The creature tried to look away, even as it tried to snap Harry’s neck. But no matter which way it turned, I aimed the spotlight in its eyes like a marksman keen on his shot. The panther released Harry, to my great joy, and, to my great terror, came dashing toward me. I flashed the light in its eyes, but it did not deter it. Instead, it hissed more loudly and, jerking this way and that, came upon me faster. As it readied to pounce, however, I saw a group of figures dart in front of me and array themselves around me. Buster, Rebel, Yankee, Boomer, and Bunyan, ever in the lead, barked and snarled and growled at the hideous monster. It may have dwarfed them all, but it was bewildered by the noisy collection of small creatures that had flung themselves in front of me. It did not know what to make of them, or which to devour first.

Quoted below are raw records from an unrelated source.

-- ==== Sys2Proof/Machine/Rings.lean ====
section
/-! DEFINITION. Fault domains and their rings (16 R311 to R318): delivery, claims, ends of records. -/
namespace Sys2Proof.Machine

/-! ### Records and descriptors -/

/-- DW0 to DW7 of a ring record (R314). -/
def State.recDws (s : State) (r : Rec) (fdom index : Nat) : List Nat :=
  [ r.cause.code + 2 ^ 8 * (r.sub % 256) + 2 ^ 16 * (fdom % 2 ^ 16) + 2 ^ 32 * (r.gdepth % 8) + 2 ^ 35 * ofBool r.lanes + 2 ^ 36 * ofBool r.escd
  , ctag r.serial r.crew + 2 ^ 32 * r.lmask.toNat, r.pc.toNat, r.addr.toNat, r.info % 2 ^ 32 + 2 ^ 32 * (r.ilane % 32), index % 2 ^ 64
  , r.ctx % 4096 + 2 ^ 12 * (s.coreNo r.core % 1024), 0 ]

/-- A fault-domain descriptor (R311). -/
structure FdDesc where
  valid : Bool
  esc : Bool
  parent : Nat
  log2n : Nat
  ring : Nat
deriving DecidableEq, Repr

def FdDesc.ofNat (v : Nat) : FdDesc :=
  let l := field v 32 5
  { valid := bit v 0, esc := bit v 1, parent := field v 16 16, log2n := if 4 ≤ l && l ≤ 16 then l else 4, ring := field v 64 64 }

/-- TR.FDT: enabled, and the address of a descriptor (R311, R315). -/
def Ctx.fdtOn (x : Ctx) : Bool := x.fdt.getLsbD 0
def Ctx.descVa (x : Ctx) (fdom : Nat) : Nat := 64 * field x.fdt.toNat 6 51 + 64 * (fdom % 65536)

/-- A descriptor as the command processor reads it; none when its page is not pinned (R301, R311). -/
def State.fdDesc (s : State) (core : Nat) (x : Ctx) (fdom : Nat) : Option FdDesc :=
  match s.pinned core x.abase x.secure (x.descVa fdom) .read with
  | .ok pa => some (FdDesc.ofNat (s.memRead pa 64))
  | .error _ => none

/-- A write of the command processor in a context's pinned memory; without a pinned page nothing is written (R301). -/
def State.cpPinnedWrite (s : State) (core : Nat) (x : Ctx) (va : Nat) (data : List Byte) : State :=
  s.post { place := .pinned core x.abase x.secure va none, data := data }

def State.ringOf (s : State) (ctx fdom : Nat) : Ring :=
  (s.cp.rings.find? (fun r => r.ctx == ctx && r.fdom == fdom)).getD { ctx := ctx, fdom := fdom, head := 0, tail := 0, recs := [] }

def State.setRing (s : State) (r : Ring) : State :=
  { s with cp := { s.cp with rings := r :: s.cp.rings.filter (fun x => !(x.ctx == r.ctx && x.fdom == r.fdom)) } }

/-- Whether a crew handles a record of a domain (R312); a saved crew keeps its claim. -/
def State.handling (s : State) (serial crew ctx fdom : Nat) : Bool :=
  let claims := fun (c : Crew) => c.id == crew && match c.claim with | some q => q.fdom == fdom | none => false
  s.crews.any (fun c => c.team == serial && (s.teamOf c).ctx == ctx && claims c)
    || s.saved.any (fun v => v.team.serial == serial && v.team.ctx == ctx && v.crews.any claims)

/-- The target of a record, and whether it was escalated (R312): at most 8 domains are tried. -/
def State.target (s : State) (x : Ctx) (r : Rec) : Nat → Nat → Bool → Option (Nat × FdDesc × Bool)
  | 0, _, _ => none
  | fuel + 1, d, esc =>
    match s.fdDesc r.core x d with
    | none => none
    | some e =>
      let slot := e.ring + 64 * ((s.ringOf x.id d).tail % 2 ^ e.log2n)
      let pin := match s.pinned r.core x.abase x.secure slot .write with | .ok _ => true | .error _ => false
      if !e.valid || !pin then (if e.esc then s.target x r fuel e.parent true else none)
      else if s.handling r.serial r.crew x.id d then s.target x r fuel e.parent true
      else some (d, e, esc)

/-- What the search for a record's target reads, and where the record would go, as virtual addresses (R311, R312). -/
def State.targetVas (s : State) (x : Ctx) (r : Rec) : Nat → Nat → List Nat
  | 0, _ => []
  | fuel + 1, d =>
    x.descVa d :: match s.fdDesc r.core x d with
    | none => []
    | some e =>
      let slot := e.ring + 64 * ((s.ringOf x.id d).tail % 2 ^ e.log2n)
      slot :: if e.valid && !s.handling r.serial r.crew x.id d && (s.pinned r.core x.abase x.secure slot .write).toBool then []
        else s.targetVas x r fuel e.parent

def State.recTarget (s : State) (r : Rec) : Option (Nat × FdDesc × Bool) :=
  let x := s.ctxOf r.ctx
  if x.fdtOn then s.target x r 8 r.fdom false else none

/-- The same, where the context has its table of domains. -/
def State.recVas (s : State) (r : Rec) : List Nat := let x := s.ctxOf r.ctx; if x.fdtOn then s.targetVas x r 8 r.fdom else []

/-- Whether lanes of the issue that a record names may still meet a fault: those that neither have performed nor wait for a page or for a
handler (R331, log 74). -/
def State.recOpen (s : State) (r : Rec) : Bool :=
  r.group.isSome && s.accs.any (fun a => some a.group == r.group && !a.held && !a.done)

/-- Whether a record can go on now: its instruction's lanes are settled, its ring has room or it has no target, and no line that its delivery
touches is held (R117, R300, R313, R331). -/
def State.deliverable (s : State) (r : Rec) : Bool :=
  let x := s.ctxOf r.ctx
  !s.recOpen r && !(s.recVas r).any (fun va => s.pinHeld r.core x.abase x.secure va 64 .read) && match s.recTarget r with
  | none => true
  | some (d, e, _) => let g := s.ringOf r.ctx d; decide (g.tail - g.head < 2 ^ e.log2n)

/-- INFO of a FAULT record of the journal (R313). -/
def faultInfo (r : Rec) (fdom index : Nat) : Nat :=
  r.cause.code + 2 ^ 8 * (r.sub % 256) + 2 ^ 16 * (fdom % 2 ^ 16) + 2 ^ 32 * ctag r.serial r.crew + 2 ^ 64 * (index % 2 ^ 64)

/-- The node of a team, for the journal. -/
def State.nodeOfTeam (s : State) (serial : Nat) : Nat :=
  match s.findTeam serial with
  | some t => t.node
  | none => match s.saved.find? (fun v => v.team.serial == serial) with | some v => v.team.node | none => 0

/-- A record that finds no target ends the innermost gate call, or kills the team (R312). -/
def State.noTarget (s : State) (r : Rec) : State :=
  match s.crewAt r.serial r.crew with
  | some k => if r.gdepth ≥ 1 then s.dispose k r.rid 3 r.page r.cause.code else s.killSerial r.serial
  | none =>
    match s.saved.find? (fun v => v.team.serial == r.serial) with
    | some v => if r.gdepth ≥ 1 then s.recordAct v (.eret r.crew r.rid 3 r.page r.cause.code) else s.killSerial r.serial
    | none => s

/-- A record of a team in a dump is entered in the header in the order of delivery (R351, R352). -/
def State.tellDump (s : State) (r : Rec) (fdom index : Nat) : State :=
  let d := s.debugOf r.core
  if d.events.any (fun x => x.rid == r.rid) then
    s.setDebug { d with events := d.events.filter (fun x => x.rid != r.rid), told := d.told ++ [(r, fdom, index)] }
  else s

/-- Deliver one record: its 64 bytes, then HEAD and TAIL of the descriptor (R311 to R313). -/
def State.deliver (s : State) (r : Rec) : State :=
  let s := { s with cp := { s.cp with faultQ := s.cp.faultQ.filter (· != r) } }
  let x := s.ctxOf r.ctx
  let s := s.engineUse r.core x.abase x.secure (s.recVas r)
  match s.recTarget r with
  | none => ((s.tellDump r 0xFFFF 0).journal 0x05 0 r.ctx (s.nodeOfTeam r.serial) (faultInfo r 0xFFFF 0)).noTarget r
  | some (d, e, esc) =>
    let r := { r with escd := esc }
    let g := s.ringOf r.ctx d
    let s := s.tellDump r d g.tail
    let s := s.cpPinnedWrite r.core x (e.ring + 64 * (g.tail % 2 ^ e.log2n)) ((s.recDws r d g.tail).flatMap (toBytes 8))
    let s := s.cpPinnedWrite r.core x (x.descVa d + 16) (toBytes 8 g.head ++ toBytes 8 (g.tail + 1))
    let s := s.setRing { g with tail := g.tail + 1, recs := g.recs ++ [{ index := g.tail, fault := r, claimed := false, ended := false }] }
    s.journal 0x05 0 r.ctx (s.nodeOfTeam r.serial) (faultInfo r d g.tail)

/-- Whether the command processor runs: not failed (R329), and not stopped in CALM (R379). -/
def State.cpRuns (s : State) : Bool := !s.cp.failed && s.host.cur != .calm

/-- FAULT_RECORD_DELIVERY: the oldest record that can go on, once the journal has room (R312, R313). -/
def execFaultRecordDelivery (s : State) : Out :=
  match s.cp.faultQ.find? s.deliverable with
  | none => .next s
  | some r => if s.journalRoom && s.cpRuns then .next (s.deliver r) else .next s

/-! ### Claims -/

/-- SRD of TR.NEXT (R316): the oldest record of the domain in force that is neither claimed nor ended, as index + 1. -/
def State.claimNext (s : State) (k : Nat) : Nat × State :=
  match s.crew? k with
  | none => (0, s)
  | some c =>
    let ctx := (s.teamOf c).ctx
    let g := s.ringOf ctx c.fdom
    if c.claim.isSome then (0, s)
    else
      match g.recs.find? (fun x => !x.claimed && !x.ended) with
      | none => (0, s)
      | some x =>
        let dws := (s.recDws x.fault c.fdom x.index).map (BitVec.ofNat 64)
        let s := s.setRing { g with recs := g.recs.map (fun (y : RingRec) => if y.index == x.index then { y with claimed := true } else y) }
        ((x.index + 1) % 2 ^ 32, s.modCrew k (fun c => { c with claim := some { fdom := c.fdom, index := x.index, rid := x.fault.rid, dws := dws } }))

/-- TR_NEXT: the claim that a read of TR.NEXT makes for a crew (R316). -/
def execTrNext (team crew : Nat) (s : State) : Out :=
  match s.crewAt team crew with
  | none => .next s
  | some k =>
    match s.crew? k with
    | none => .next s
    | some c => if (s.teamOf c).level == 0 then .next s else .next (s.claimNext k).2

/-- HEAD rises past ended records in ring order (R317). -/
def raiseHead : Nat → List RingRec → Nat × List RingRec
  | h, [] => (h, [])
  | h, x :: l => if x.ended && x.index == h then raiseHead (h + 1) l else (h, x :: l)

/-- HEAD of every ring stands past its ended records, in the ring and in its descriptor,
whose HEAD and TAIL are written after each change (R311, R317). -/
def State.raiseHeads (s : State) : State :=
  s.cp.rings.foldl (fun s g =>
    let h := raiseHead g.head g.recs
    if h.1 == g.head then s
    else
      let x := s.ctxOf g.ctx
      (s.setRing { g with head := h.1, recs := h.2 }).cpPinnedWrite 0 x (x.descVa g.fdom + 16) (toBytes 8 h.1 ++ toBytes 8 g.tail)) s

/-- End the record that a crew claims (R317). -/
def State.endClaim (s : State) (k : Nat) (ctx : Nat) (q : Claim) : State :=
  let g := s.ringOf ctx q.fdom
  let s := s.setRing { g with recs := g.recs.map (fun (y : RingRec) => if y.index == q.index then { y with ended := true } else y) }
  (s.modCrew k (fun c => { c with claim := none })).raiseHeads

end Sys2Proof.Machine
end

The creature overcame its bewilderment and swiped at the dogs. Yankee and Rebel went tumbling over each other, yelping. Bunyan yapped and leapt only to be swatted away like a gnat. Boomer rushed to protect the leader and bit the creature’s forepaw. He was shaken off and flung into the ricks of logs near the shed. Only Buster remained and he became so wound up with excitement and terror that he sprang up at the panther, head-butting its jaw. The beast looked more surprised than injured. Buster claimed victory and ran around its flanks, taunting it with his barks. The denticulated tail found Buster, though, and sent him rolling, almost like an afterthought. The panther creature was focused once again upon me.

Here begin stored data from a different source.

/-- An error strikes (R324, R325). A word of an array stays poisoned until it is written; the stack of the die counts a word that becomes
poisoned when it strikes (R326, log 102). A word that is not there is not struck. -/
def State.strike (s : State) (x : Strike) : State :=
  let ofCrew := fun (team crew : Nat) (p : Crew → Bool) => match (s.crewAt team crew).bind s.crew? with | some c => p c | none => false
  match x with
  | .codeword u => { s with store := { s.store with upsets := (u :: s.store.upsets).eraseDups } }
  | .reg team crew lane n =>
    if !ofCrew team crew (fun c => (c.thread lane).regs.any (fun r => r.n == n && r.st.entry && !r.bad)) then s
    else (s.strikeTeam team (fun _ => true)).modCrewOf team crew (fun c => c.modThread lane (fun t =>
      { t with regs := t.regs.map (fun (r : Reg) => if r.n == n then { r with bad := true } else r) }))
  | .creg team crew n =>
    if n ≥ 64 || !ofCrew team crew (fun c => !c.cbad.contains n) then s
    else (s.strikeTeam team (fun _ => true)).modCrewOf team crew (fun c => { c with cbad := n :: c.cbad })
  | .scr team w =>
    (s.strikeTeam team (fun t => decide (w < 128 * t.scrK) && !t.scrBad.contains w)).modTeam team (fun t =>
      if w < 128 * t.scrK then { t with scrBad := (w :: t.scrBad).eraseDups } else t)
  | .tile team n w =>
    let pair := [4096 * n + w / 2 * 2, 4096 * n + w / 2 * 2 + 1]
    (s.strikeTeam team (fun t => decide (n < t.tiles ∧ w < 4096) && pair.any (fun k => !t.tileBad.contains k))).modTeam team (fun t =>
      if n < t.tiles ∧ w < 4096 then { t with tileBad := (t.tileBad ++ pair).eraseDups } else t)
  | .dscr ctx die w =>
    let d := s.dscrOf ctx die
    if d.poisoned w || 8 * w ≥ (s.ctxOf ctx).ways die * 2 ^ 25 then s else (s.countErrs (s.physDie die / 2) 0 1).setDscr { d with bad := w :: d.bad }
  | .entry ten line =>
    let ks := (List.range 4).map (fun k => 4 * line + k)
    match ten with
    | none =>
      match s.homeStack (1024 * line) with
      | none => s
      | some k =>
        let ks := ks.filter (fun k => !s.store.poison.contains k)
        let s := s.countErrs k 0 ks.length
        { s with store := { s.store with poison := ks ++ s.store.poison } }
    | some p =>
      match s.pkg.parts.find? (fun q => q.num == p && decide (1024 * line < q.tgranules * 65536)) with
      | none => s
      | some q =>
        let ks := ks.filter (fun k => !s.store.tpoison.contains (p, k))
        let s := s.countErrs (stackOfTower (s.tensorAt q (1024 * line)).1) 0 ks.length
        { s with store := { s.store with tpoison := ks.map (fun k => (p, k)) ++ s.store.tpoison } }

/-- The errors whose cycle has come strike. -/
def State.strikeDue (s : State) : State :=
  if s.strikes.isEmpty then s
  else
    let due := s.strikes.filter (fun x => x.1 ≤ s.cycle)
    (due.map (·.2)).foldl State.strike { s with strikes := s.strikes.filter (fun x => !(x.1 ≤ s.cycle)) }

/-- ERROR_COUNT_CLEAR: a 1 written to CLR clears both counts of a stack (R326). -/
def execErrorCountClear (stack : Nat) (s : State) : Out :=
  .next { s with pkg := { s.pkg with errs := s.pkg.errs.modify stack (fun _ => (0, 0)) } }

/-! ### Teams that are lost -/

/-- The record of DIE_LOST that a team's domain gets (R327). -/
def State.dieLost (s : State) (t : Team) (sub : Nat) : State :=
  let (rid, s) := s.fresh
  let r : Rec := { rid := rid, ctx := t.ctx, cause := .dieLost, sub := sub, fdom := t.fdom, gdepth := 0, lanes := false, escd := false
                   serial := t.serial, crew := 0, lmask := 0, pc := 0, addr := 0, info := 0, ilane := 0, core := t.core, page := none }
  { s with cp := { s.cp with faultQ := s.cp.faultQ ++ [r] } }

/-- KILL of a team with DIE_LOST (R327); a dump of the team is aborted, and what waited for its end goes on (R351). -/
def State.loseTeam (s : State) (t : Team) (sub : Nat) : State :=
  let s := s.killTeam t.serial
  (match s.dumpCore t.serial with
    | none => s
    | some core => s.abortDump core (match (s.debugOf core).dump with | some x => x.addr | none => 0)).dieLost t sub

/-- Teams with a crew on a lost core, and the rest of their cohorts, resident or saved, are killed (R327); a save of such a team ends with
it. -/
def State.loseTeams (s : State) (lost : Nat → Bool) (sub : Nat) : State :=
  let own := s.teams.filter (fun t => !t.ended && lost t.core)
  let others := (own.flatMap s.cohortOf).filter (fun t => !t.ended && !lost t.core)
  let others := others.eraseDups
  let gone := (own ++ others).map (·.serial)
  let away := s.saved.filter (fun v => v.status != 0 && own.any (fun t => v.team.clvl != 0 && v.team.ctx == t.ctx && v.team.node == t.node
    && v.team.teamid / v.team.csize == t.teamid / t.csize))
  let ops := (s.saved.filter (fun v => v.status == 0 && gone.contains v.team.serial)).map (·.op)
  let s := { s with saved := s.saved.filter (fun (v : Saved) => !(v.status == 0 && gone.contains v.team.serial)) }
  let s := ops.foldl State.opFinish s
  let s := others.foldl (fun s t => s.loseTeam t 3) (own.foldl (fun s t => s.loseTeam t sub) s)
  away.foldl (fun s v => (s.killSaved v).dieLost v.team 3) s

/-- CORE_FAILURE: a core fails (R327). -/
def execCoreFailure (core : Nat) (s : State) : Out :=
  if !s.coreAlive core then .next s
  else
    let s := { s with pkg := { s.pkg with failedCores := s.pkg.failedCores ++ [core] } }
    .next ((s.loseTeams (· == core) 2).endTeams)

/-- SPARE_CORE_MAP: once the crews of a failed core are gone, its cluster's spare takes its number; without a spare the core is lost
(R328). -/
def execSpareCoreMap (core : Nat) (s : State) : Out :=
  if !s.pkg.failedCores.contains core || s.crews.any (fun c => c.core == core) then .next s
  else
    let used := s.pkg.sparesUsed.contains (clusOf core)
    .next { s with
      pkg := { s.pkg with
        failedCores := s.pkg.failedCores.filter (· != core)
        sparesUsed := if used then s.pkg.sparesUsed else s.pkg.sparesUsed ++ [clusOf core]
        lostCores := if used then s.pkg.lostCores ++ [core] else s.pkg.lostCores }
      store := { s.store with
        l1 := s.store.l1.filter (fun x => x.core != core), icache := s.store.icache.filter (fun x => x.core != core)
        coreTlb := s.store.coreTlb.filter (fun x => x.1 != core), lookups := s.store.lookups.filter (fun x => x.core != core) } }

/-! ### Contents that are lost -/

/-- Sectors that a die's lines of a kind hold dirty, with its W sectors of that kind (R343). -/
def State.dirtyOf (s : State) (die : Nat) (p : L2Line → Bool) (w : WSec → Bool) : List Nat :=
  ((s.store.l2.filter (fun l => l.die == die && p l)).flatMap (fun l =>
      (List.range 4).filterMap (fun k => match (l.sts[k]?).getD LState.i with | .m => some (4 * l.line + k) | .o => some (4 * l.line + k) | _ => none)))
    ++ ((s.store.wsecs.filter (fun x => x.die == die && w x)).map (·.sector))

/-- Lines of a die are lost: clean ones are dropped, what was dirty or in W is poisoned (R328, R343). -/
def State.loseLines (s : State) (die : Nat) (p : L2Line → Bool) (w : WSec → Bool) : State :=
  let bad := s.dirtyOf die p w
  let s := s.countErrs (s.physDie die / 2) 0 (bad.filter (fun k => !s.store.poison.contains k)).eraseDups.length
  { s with store := { s.store with
      poison := (s.store.poison ++ bad).eraseDups
      l2 := s.store.l2.filter (fun l => !(l.die == die && p l))
      wsecs := s.store.wsecs.filter (fun x => !(x.die == die && w x)) } }

/-- SPARE_SLICE_MAP: a failed slice of a logical die loses its contents, and a spare takes its number (R328). -/
def execSpareSliceMap (die slice : Nat) (s : State) : Out :=
  match s.pkg.dies.find? (fun d => d.log == some die && !d.failed) with
  | none => .next s
  | some d =>
    let seed := fun (ctx : Nat) (shr : Bool) => (s.ctxOf ctx).seedFor shr
    let line := fun (l : L2Line) => sliceOf (1024 * l.line) (seed l.ctx l.shr) == slice
    let wsec := fun (x : WSec) =>
      let shr := match s.store.l2.find? (fun l => l.die == die && l.line == x.sector / 4) with | some l => l.shr | none => false
      sliceOf (256 * x.sector) (seed x.ctx shr) == slice
    let s := s.loseLines die line wsec
    let dscr := s.store.dscr.map (fun (x : DScr) => if x.die != die then x else
      { x with
        lost := (slice, (s.ctxOf x.ctx).ways die * 2 ^ 25) :: x.lost.filter (fun p => p.1 != slice)
        fresh := x.fresh.filter (fun w => w / 128 % 64 != slice) })
    let more := (s.ctxs.filter (fun x => x.ways die != 0 && !s.store.dscr.any (fun y => y.ctx == x.id && y.die == die))).map (fun (x : Ctx) =>
      ({ ctx := x.id, die := die, mem := [], bad := [], lost := [(slice, x.ways die * 2 ^ 25)], fresh := [] } : DScr))
    let s := { s with store := { s.store with dscr := dscr ++ more } }
    .next (if d.spareSlices.length < 2 then s.modDie d.phys (fun d => { d with spareSlices := slice :: d.spareSlices.filter (· != slice) }) else s)

/-! ### Dies -/

/-- The default answer to a heartbeat (DESIGN CHOICE, log 119): a die that has missed one does not answer, 0; a link that did not wake when it should has not
woken, 2; else the die answers, 1. -/
def Die.answer (d : Die) : Nat :=
  if d.hbMiss.isSome then 0 else match d.wakeAge with | some n => if n == 0 then 1 else 2 | none => 1

/-- VERTICAL_LINK_HEARTBEAT: a heartbeat goes to a die, which answers, 1, or does not, 0, and the time to its declaration then runs from the
first that it did not answer (R342). On a sleeping link there is none. One that is answered wakes a link that is waking; of such a link any
other number says that it has not woken yet. -/
def execVerticalLinkHeartbeat (die answered : Nat) (s : State) : Out :=
  let d := s.die die
  if d.log.isNone || d.failed || (d.asleep && d.wakeAge.isNone) then .next s
  else
    .next (s.modDie die (fun d =>
      let d := { d with hbAt := s.cycle }
      if answered == 1 then { d with asleep := false, wakeAge := none }
      else if answered == 0 || !d.asleep then { d with hbMiss := some (d.hbMiss.getD 0) } else d))

/-- The effects of a die's declaration as failed (R327, R342, R343): its teams are killed, what its cores and engines had under way is
lost with its die scratch, and its shards are to be rebuilt. -/
def State.loseDie (s : State) (phys cause : Nat) : State :=
  match (s.die phys).log with
  | none => s
  | some k =>
    let s := s.modDie phys (fun d => { d with failed := true, rebuilding := true, rebuildAge := 0, asleep := false, hbMiss := none, wakeAge := none })
    let s := { s with pkg := { s.pkg with dfail := if bit s.pkg.dfail phys then s.pkg.dfail else s.pkg.dfail + 2 ^ phys
                                          dcause := if cause == 1 && !bit s.pkg.dcause phys then s.pkg.dcause + 2 ^ phys else s.pkg.dcause } }
    let s := s.loseTeams (fun c => dieOf c == k) 1
    let here := fun (core : Nat) => dieOf core == k
    let s := { s with
      accs := s.accs.filter (fun a => !here a.core), accq := s.accq.filter (fun e => !here e.core)
      copies := s.copies.filter (fun c => !here c.core), dictlds := s.dictlds.filter (fun d => !here d.core)
      store := { s.store with
        dscr := s.store.dscr.filter (fun d => d.die != k), l1 := s.store.l1.filter (fun x => !here x.core)
        icache := s.store.icache.filter (fun x => !here x.core), coreTlb := s.store.coreTlb.filter (fun x => !here x.1)
        llTlb := s.store.llTlb.filter (fun x => x.1 != k), lookups := s.store.lookups.filter (fun x => !here x.core) } }
    s.endTeams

I fled inside the cabin. The panther lunged and I fell and spun backwards. Its gnashing teeth nearly caught my feet, but its shoulders were stayed by the doorway’s frame. The head nonetheless strained forward, reaching for me as I retreated further into the living room. I threw the spotlight at its head. It bounced off harmlessly. Looking frantically about the room, my eyes alighted on deer antlers that adorned the cabin’s walls. I ran toward them as the doorway collapsed inward and the outer wall gave way. The panther’s breath was upon me as I pulled the thorny antlers down. I dove behind the couch just as the panther’s mouth slammed into the wall where I formerly stood. Crying in fear, I wrestled with the antlers and raised them above me, like a porcupine readying its quills. The couch suddenly split apart and flew away, thrown by that saber-toothed mouth. Fear crippled my mind and frenetic instinct reigned. I swung the antlers at the panther, wildly raking its face as I struggled to my feet. Its hide shrugged off the blows, but one glancing strike hit his eye, gouging it in an eruption of blood.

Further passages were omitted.